Tag Archives: Julia Child

New Food Media vs. Old Food Media (or Julie vs. Julia)

The upcoming movie Julie & Julia is bringing up some interesting discussions in the food world about old-school food journal vs. new-school food journalism. Or in other words, professional food writers who work at newspapers and have had cookbooks published by mainstream publishing houses are discussing the validity of those food writers who are cutting their teeth in the blog world, and then moving on to bigger and better things.

It makes sense that this movie would initiate such a discussion, for it details the life of two women who best represent each school. In one corner, you have Julia Child, whose legacy is nearly larger than life, an icon of the food movement. In the other you have Julie Powell, an ex-food blogger whose web site hit the big time when she parleyed her exploration of Julia Child’s Mastering the Art of French Cooking into a book deal and then subsequently a movie deal. Both women are quite representative of their eras, as well as the technologies of their eras, Julia Child’s popularity wouldn’t have been so great without television. Ms. Powell’s popularity would be non-existent without blog technology, even if she strongly feels the need to disassociate herself with the blogging generation.

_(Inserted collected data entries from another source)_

/-- What R140 hands down to a cluster of the indices from 0 to n − 1. -/
def rule140 (clusters : BitVec 48) (n c : Nat) : Nat × Nat :=
  let count := fun (p : Nat → Bool) => ((List.range 48).filter fun k => clusters.getLsbD k && p k).length
  let all := count fun _ => true
  let below := count fun k => decide (k / 8 < c / 8)
  let mine := count fun k => k / 8 == c / 8
  let j := count fun k => k / 8 == c / 8 && decide (k < c)
  let lo := n * below / all
  let m := n * (below + mine) / all - lo
  (lo + m * j / mine, lo + m * (j + 1) / mine)

/-! ## The fabric (R354, R355, R425 to R434) -/

/-- What an agent reads after a status word has been written where a partition is to be told (R433, R434), where no
move copies that line next; nothing is written where the address is 0, is not aligned, is not leased or has no translation. -/
def State.tells (s t : State) (part va st : Nat) : Prop :=
  let leased := ∃ k l, (k, l) ∈ s.launches ∧ l.part = part ∧ l.leased (va / 65536) Need.write = true
  let place := s.agentUse part (s.part part).datp va Need.write true
  (va ≠ 0 → va % 4 = 0 → leased → ∀ pa u, place = some (pa, u) → u.clears pa → u.storesLine t pa (leBytes 4 st)) ∧
  ((va = 0 ∨ va % 4 ≠ 0 ∨ ¬leased ∨ place = none) → s.sameBytes t)

/-- R433: a condition that is charged to an offset of a remote envelope holds. -/
def State.rule433 (s : State) (part : Nat) (bs : List Byte) (o : Nat) : Prop :=
  let n := lineNat bs
  let va := n 0x10 8
  (o = 0x00 ∧ n 0 1 ≠ 2) ∨ (o = 0x01 ∧ 2 ≤ n 1 1) ∨ (o = 0x02 ∧ n 2 2 ≠ 0) ∨
  (o = 0x04 ∧ (2 ^ 21 ≤ n 4 4 ∨ n 4 4 = s.pkgid.toNat / 1024 % 2 ^ 21)) ∨ (o = 0x08 ∧ 4096 ≤ n 8 2) ∨
  (o = 0x0A ∧ n 0x0A 6 ≠ 0) ∨
  (o = 0x10 ∧ va ≠ 0 ∧ (va % 4 ≠ 0 ∨ ∀ k l, (k, l) ∈ s.launches → l.part = part → l.leased (va / 65536) Need.write = false)) ∨
  (o = 0x78 ∧ n 0x78 8 ≠ 0)

/-- The line that R434 inserts for an envelope. -/
def rule434 (e : RemoteEnv) : List Byte :=
  [3, 0, 0, 0] ++ leBytes 4 e.soid.toNat ++ leBytes 2 e.srcQnum.toNat ++ List.replicate 6 0 ++
    leBytes 8 e.count.toNat ++ e.payload ++ List.replicate 8 0

/-- An envelope meets its queue (R434): it is denied, or has no room, or is inserted. -/
def State.inserts (s : State) (R : (State → Prop) → Prop) (e : RemoteEnv) (full : State → Prop) : Prop :=
  let answered := fun (t : State) (st : Word) => t.outs = s.outs ++ [.status e.soid.toNat e.srcQnum.toNat st]
  match s.targetQueue e with
  | none => R fun t => answered t 0x109 ∧ s.sameBytes t
  | some (p, q, d) =>
    (d.held = d.slots → R full) ∧
    (d.held ≠ d.slots →
      match s.agentUse p (s.part p).datp (d.slotVa d.tail) Need.any true with
      | none => R fun t => answered t 0x109 ∧ s.sameBytes t
      | some (pa, u) => R fun t => answered t 0x100 ∧
          (u.clears pa → u.clears (q + 24) → u.moved t (q + 24) (d.tail + 1) pa (rule434 e) (fun _ => False)))

/-- A refill of R355 without a share of the spare. -/
def Bucket.refilled (b : Bucket) : Bucket :=
  let k := min (b.rate / 2) b.debt
  { b with debt := b.debt - k, tokens := min (b.tokens + b.rate - k) b.depth }

/-! ## The matrix engine (R285 to R321) -/

/-- An accumulator descriptor meets R291, but for the set that PAIR names. -/
def rule291 (w : Word) (acc : Nat) : Prop :=
  let n := w.toNat
  let rows := 16 * (n / 2 ^ 6 % 16 + 1)
  let cols := 16 * (n / 2 ^ 10 % 32 + 1)
  let pair := n.testBit 17
  let bytes := rows * (if pair then cols / 2 else cols) * (if n / 2 ^ 15 % 4 = 1 then 8 else 4)
  n < 2 ^ 18 ∧ n / 2 ^ 15 % 4 ≠ 3 ∧ (if pair then cols ≤ 384 ∧ cols % 32 = 0 else cols ≤ 192) ∧
    n % 64 + (bytes + 16383) / 16384 ≤ acc

/-- The exact sum of an element's terms in the present chunk (R105, R106, R108, R299); j counts from the side's
first column. -/
def EngEvent.rule105 (v : EngEvent) (side i j : Nat) : Value :=
  let b := v.oprB side
  let r := v.acc.col0 side + j
  let term := fun (k p q : Nat) =>
    (v.oprA.value v.la (elemValue .f32 (v.ctl 2).toNat) i k (v.descA.bitOff i p)).mul
      (b.value v.lb (elemValue .f32 (v.ctl 3).toNat) r k (v.descB.bitOff r q))
  if v.kind = .mmasp then
    let ma := v.oprA.bitmap v.la i v.chunk
    let mb := b.bitmap v.lb r v.chunk
    exactSum (((List.range 32).filter fun n => ma.testBit n && mb.testBit n).map fun n =>
      term (32 * v.chunk + n) (v.oprA.before v.la i v.chunk + popBelow ma n) (b.before v.lb r v.chunk + popBelow mb n))
  else exactSum ((List.range' (v.kc * v.chunk) v.kc).map fun k => term k k k)

/-- Accumulate (R105). -/
def rule105Acc (afmt : Nat) (rm : Rm) (sat : Bool) (old : Nat) (x : Value) : Nat :=
  if afmt = 2 then
    let z := (BitVec.ofNat 32 old).toInt + x.toInt
    (BitVec.ofInt 32 (if sat then max (-2 ^ 31) (min (2 ^ 31 - 1) z) else z)).toNat
  else if afmt = 1 then roundTo .f64 false rm ((elemValue .f64 old).add (rm == .rd) x)
  else roundTo .f32 false rm ((elemValue .f32 old).add (rm == .rd) x)

/-- What MROW.max may give for a row (R318). -/
def rule318 (row : List Nat) (w : Nat) : Prop :=
  (w = 0x7FC00000 ∧ ∀ x ∈ row, elemValue .f32 x = .nan) ∨
  (w ∈ row ∧ elemValue .f32 w ≠ .nan ∧
    ∀ x ∈ row, elemValue .f32 x ≠ .nan → numLess (elemValue .f32 w) (elemValue .f32 x) = false)

/-- What MEXP makes of an element with a lane's maximum (R319). -/
def rule319 (mulForm : Bool) (m : Word) (v : Nat) : Nat :=
  let x := elemValue .f32 v
  let y := elemValue .f32 m.toNat
  if mulForm then fround .f32 0 (x.mul (elemValue .f32 (fexp2 y.neg (m ^^^ 0x80000000))))
  else
    let z := fround .f32 0 (x.add false y.neg)
    fexp2 (elemValue .f32 z) (BitVec.ofNat 32 z)

/-- An event of the engine has been placed behind those it follows (R320). -/
def State.placed (s t : State) (core : Nat) (v : EngEvent) : Prop :=
  ∃ pre post, (s.core core).engine = pre ++ post ∧ (t.core core).engine = pre ++ v :: post ∧
    (∀ u ∈ pre, u.placed < v.placed ∨ (u.placed = v.placed ∧ u.dom ≤ v.dom)) ∧
    ∀ u, post.head? = some u → v.placed < u.placed ∨ (u.placed = v.placed ∧ v.dom < u.dom)

/-- R401 on words of the type's width. -/
def rule401 (o : AtomOp) (uns : Bool) (old v : BitVec w) : BitVec w :=
  let lt := fun (a b : BitVec w) => if uns then a.ult b else a.slt b
  match o with
  | .add => old + v
  | .min => if lt v old then v else old
  | .max => if lt old v then v else old
  | .and => old &&& v
  | .or => old ||| v
  | .xor => old ^^^ v
  | .exch => v

end Sys2Proof.Machine
end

The old-school/new-school debate was put forth once again by Virginia Willis, a food writer and photographer who was brought in old school traditions, even as she embraces new school technologies. She had an in-depth exploration of her feelings a week or so back. The entire thing is worth a read, but this is the part that took me in:

I also read the Julie/Julia Project blog and for a time, I followed Julie Powell. I was very intrigued by her nerve actually, of cooking the book. Pretty stiff stuff for an untrained cook. Good for her, I thought. What an undertaking. But one day she made a comment implying a recipe being wrong for roast chicken. I honestly don’t remember what it was, but it struck me as being so disrespectful, completely without deference to Julia Child, that I stopped. What the hell did she know about food? Had she even heard of poulet au Bresse?

(snip)

People who happen to eat and are able to type are now our new food experts. The incredible proliferation and self-indulgent blabber of many food blogs has given people the freedom to hallucinate, “I can type and I eat, therefore I am a food journalist”!

Granted, Julie Powell did not present herself as a food expert. I am not saying she did, quite the contrary. It’s also not a case of sour grapes on my part. Bravo for her. Her food memoir was a best-seller. A rising tide floats all boats, and as a food writer, I wholeheartedly thank her.

I am not necessarily saying my writing is better. After all, who am I to question what is published in the New York Times? Of course, I recognize the irony that I am sharing this indeed in an aforementioned self-serving blog. But good grief, people who don’t know how to begin to roast a ding dang chicken without following a recipe can be our new, ahem, food experts? This makes me a bit sad and more than a bit aggravated.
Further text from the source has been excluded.